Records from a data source
/-- CTX_EXPORT once it starts (R646). -/
def startExport (h : CmdHdr) (asn move va : Nat) (s : State) : State :=
  let fail := fun st => complete s h 0x0014 st []
  if 1 < move ∨ va % 64 ≠ 0 then fail .formatUnsupported
  else match ctxOf s asn with
    | none => fail .stateIllegal
    | some c =>
      if c.state ≠ .corked ∨ (move = 1 ∧ moveBlocked s asn) then fail .stateIllegal
      else if !writableRange s asn va (imageLen c.set.length) then fail .bounds
      else modCtx s asn fun c => { c with exporting := some (h, move == 1, va) }

/-- CTX_EXPORT (R646). -/
def execCtxExport (h : CmdHdr) (asn move imageVA : Nat) (s : State) : Host.Outcome State Fault Refusal :=
  event (Instr.wf (.ctxExport h asn move imageVA)) s fun s =>
    submit s h (.ctxExport h asn move imageVA) 0x0014 0 (startExport h asn move imageVA)

/-- The copy of a cork image ends (R646): with MOVE the context is destroyed without a JOB_END entry. -/
def exportDone (s : State) (asn : Nat) : State :=
  match ctxOf s asn with
  | none => s
  | some c => match c.exporting with
    | none => s
    | some (h, move, va) =>
      let img := { c with exporting := none }
      let s0 := c.corkPages.foldl (fun s p => hubReads s p pageBytes) s
      let s1 := modCtx s0 asn fun c => { c with exporting := none }
      if !writableRange s1 asn va (imageLen c.set.length) then complete s1 h 0x0014 .bounds []
      else
        let s2 := agentWrite s1 asn va (slice (Config.imageBytes img) 0 (imageLen c.set.length))
        let s3 := { s2 with exported := s2.exported ++ [img] }
        complete (if move then destroyCtx s3 asn else s3) h 0x0014 .ok []

/-- CTX_EXPORT_DONE (R646). -/
def execCtxExportDone (asn : Nat) (s : State) : Host.Outcome State Fault Refusal :=
  event (Instr.wf (.ctxExportDone asn)) s fun s => exportDone s asn

/-! ### ASN_DESTROY -/

/-- ASN_DESTROY once it starts (R648): no migration, zero-fill or XFER of the ASN is in progress then (`asnBusy`). -/
def startAsnDestroy (h : CmdHdr) (asn : Nat) (s : State) : State :=
  if (spaceOf s asn).isNone ∨ (ctxOf s asn).isSome ∨ hasStream s asn ∨ hasGroup s asn then complete s h 0x0016 .stateIllegal []
  else
    complete { s with spaces := s.spaces.filter (fun x => x.asn != asn)
                      promotions := s.promotions.filter fun p => p.asn != asn } h 0x0016 .ok []

/-- ASN_DESTROY (R648). -/
def execAsnDestroy (h : CmdHdr) (asn : Nat) (s : State) : Host.Outcome State Fault Refusal :=
  event (Instr.wf (.asnDestroy h asn)) s fun s => submit s h (.asnDestroy h asn) 0x0016 0 (startAsnDestroy h asn)

/-! ### Aliases and host signals -/

/-- SEM_ALIAS with OP SET once it starts (R668). -/
def startAliasSet (h : CmdHdr) (asn i oa oi : Nat) (s : State) : State :=
  let fail := fun st => complete s h 0x0017 st []
  if oa = asn then fail .formatUnsupported
  else match ctxOf s asn, ctxOf s oa with
    | some c, some o =>
      if c.job.isSome ∨ (o.aliases.any fun a => a.index == oi) then fail .stateIllegal
      else if 64 ≤ c.aliases.length then fail .tableFull
      else complete (modCtx s asn fun c => { c with
        aliases := (c.aliases.filter fun a => a.index != i) ++ [{ index := i, ownerAsn := oa, ownerIndex := oi, dangling := false }] })
        h 0x0017 .ok []
    | _, _ => fail .stateIllegal

/-- SEM_ALIAS_SET (R668). -/
def execSemAliasSet (h : CmdHdr) (asn index ownerAsn ownerIndex : Nat) (s : State) : Host.Outcome State Fault Refusal :=
  event (Instr.wf (.semAliasSet h asn index ownerAsn ownerIndex)) s fun s =>
    submit s h (.semAliasSet h asn index ownerAsn ownerIndex) 0x0017 0 (startAliasSet h asn index ownerAsn ownerIndex)

/-- SEM_ALIAS with OP CLEAR once it starts (R798). -/
def startAliasClear (h : CmdHdr) (asn i oa oi : Nat) (s : State) : State :=
  let fail := fun st => complete s h 0x0017 st []
  if oa ≠ 0 ∨ oi ≠ 0 then fail .formatUnsupported
  else match ctxOf s asn with
    | none => fail .stateIllegal
    | some c =>
      if c.job.isSome then fail .stateIllegal
      else complete (modCtx s asn fun c => { c with
        aliases := c.aliases.filter fun a => a.index != i
        sems := c.sems.set i 0 }) h 0x0017 .ok []

/-- SEM_ALIAS_CLEAR (R798). -/
def execSemAliasClear (h : CmdHdr) (asn index ownerAsn ownerIndex : Nat) (s : State) : Host.Outcome State Fault Refusal :=
  event (Instr.wf (.semAliasClear h asn index ownerAsn ownerIndex)) s fun s =>
    submit s h (.semAliasClear h asn index ownerAsn ownerIndex) 0x0017 0 (startAliasClear h asn index ownerAsn ownerIndex)

/-- SEM_SIGNAL once it starts (R671). -/
def startSemSignal (h : CmdHdr) (asn i n : Nat) (s : State) : State :=
  let fail := fun st => complete s h 0x0018 st []
  if n = 0 then fail .formatUnsupported
  else match ctxOf s asn with
    | none => fail .stateIllegal
    | some c => match semTarget c i with
      | none => fail .stateIllegal
      | some _ => complete (addSem s asn i n) h 0x0018 .ok []

/-- SEM_SIGNAL (R671). -/
def execSemSignal (h : CmdHdr) (asn index n : Nat) (s : State) : Host.Outcome State Fault Refusal :=
  event (Instr.wf (.semSignal h asn index n)) s fun s =>
    submit s h (.semSignal h asn index n) 0x0018 0 (startSemSignal h asn index n)

/-! ### Mode epochs -/

/-- Commits the epoch once every die has acknowledged (R680 step 3). -/
def tryCommit (s : State) : State :=
  match s.modes.pending with
  | none => s
  | some e =>
    if !e.dies.all (fun d => e.acked.contains d) then s else
      let m := s.modes
      let m1 := if e.taster then { m with tasteEn := e.value == 1, rate := e.rate } else { m with vintage := e.value == 1 }
      let take := fun (d : Nat) (x : Die) =>
        let y := { x with fnPending := false, tastePending := false }
        if e.dies.contains d || e.late.contains d then
          { y with vintage := m1.vintage, tasteEn := m1.tasteEn, tasteRate := m1.rate } else y
      let s1 := { s with
        modes := { m1 with pending := none, epoch := (m.epoch + 1) % 2 ^ 32, lastReason := 0, ackMissing := 0 }
        dies := s.dies.mapIdx take }
      complete (releaseHeld s1) e.hdr 0x0060 .ok (modeDetail s1 0 0)

/-- Whether MODE_SET's fields are in range (R636). -/
def modeFieldsOk (taster : Bool) (value rate timeout : Nat) : Bool :=
  decide (value ≤ 1) && (if taster then decide (8 ≤ rate) && decide (rate ≤ 16) else rate == 0) &&
  (timeout == 0 || (decide (10 ≤ timeout) && decide (timeout ≤ 100000)))

/-- The word of a core's present instruction. -/
def wordAt (s : State) (c : Ctx) (k : Core) : Nat :=
  match c.job with
  | none => 0
  | some j => match virtRead s c.asn (j.progVA + 16 * k.pc) 16 with
    | .ok b => leNat b
    | .error _ => 0

/-- MODE_SET once it starts (R679, R680 step 1). -/
def startModeSet (h : CmdHdr) (taster : Bool) (value rate expect timeout : Nat) (s : State) : State :=
  if !modeFieldsOk taster value rate timeout then complete s h 0x0060 .formatUnsupported (modeDetail s 0 0)
  else if expect ≠ s.modes.epoch then
    complete { s with modes := { s.modes with lastReason := 1 } } h 0x0060 .epochMismatch (modeDetail s 1 0)
  else if s.modes.pending.isSome then complete s h 0x0060 .stateIllegal (modeDetail s 0 0)
  else
    let inState := fun st => (List.range 4).filter fun d => dieIs s d st
    let e : Epoch := { hdr := h, taster := taster, value := value, rate := rate, since := s.hub.timebase
                       timeoutNs := 1000 * (if timeout = 0 then 10000 else timeout)
                       dies := inState .online ++ inState .draining, late := inState .resetting, acked := [] }
    tryCommit { s with modes := { s.modes with pending := some e } }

• _Exercise_
Please copy only these lines, exactly: the first line of the records through the line containing "### ASN_DESTROY -/", ends included.

• _Task result_
/-- CTX_EXPORT once it starts (R646). -/
def startExport (h : CmdHdr) (asn move va : Nat) (s : State) : State :=
  let fail := fun st => complete s h 0x0014 st []
  if 1 < move ∨ va % 64 ≠ 0 then fail .formatUnsupported
  else match ctxOf s asn with
    | none => fail .stateIllegal
    | some c =>
      if c.state ≠ .corked ∨ (move = 1 ∧ moveBlocked s asn) then fail .stateIllegal
      else if !writableRange s asn va (imageLen c.set.length) then fail .bounds
      else modCtx s asn fun c => { c with exporting := some (h, move == 1, va) }

/-- CTX_EXPORT (R646). -/
def execCtxExport (h : CmdHdr) (asn move imageVA : Nat) (s : State) : Host.Outcome State Fault Refusal :=
  event (Instr.wf (.ctxExport h asn move imageVA)) s fun s =>
    submit s h (.ctxExport h asn move imageVA) 0x0014 0 (startExport h asn move imageVA)

/-- The copy of a cork image ends (R646): with MOVE the context is destroyed without a JOB_END entry. -/
def exportDone (s : State) (asn : Nat) : State :=
  match ctxOf s asn with
  | none => s
  | some c => match c.exporting with
    | none => s
    | some (h, move, va) =>
      let img := { c with exporting := none }
      let s0 := c.corkPages.foldl (fun s p => hubReads s p pageBytes) s
      let s1 := modCtx s0 asn fun c => { c with exporting := none }
      if !writableRange s1 asn va (imageLen c.set.length) then complete s1 h 0x0014 .bounds []
      else
        let s2 := agentWrite s1 asn va (slice (Config.imageBytes img) 0 (imageLen c.set.length))
        let s3 := { s2 with exported := s2.exported ++ [img] }
        complete (if move then destroyCtx s3 asn else s3) h 0x0014 .ok []

/-- CTX_EXPORT_DONE (R646). -/
def execCtxExportDone (asn : Nat) (s : State) : Host.Outcome State Fault Refusal :=
  event (Instr.wf (.ctxExportDone asn)) s fun s => exportDone s asn

/-! ### ASN_DESTROY -/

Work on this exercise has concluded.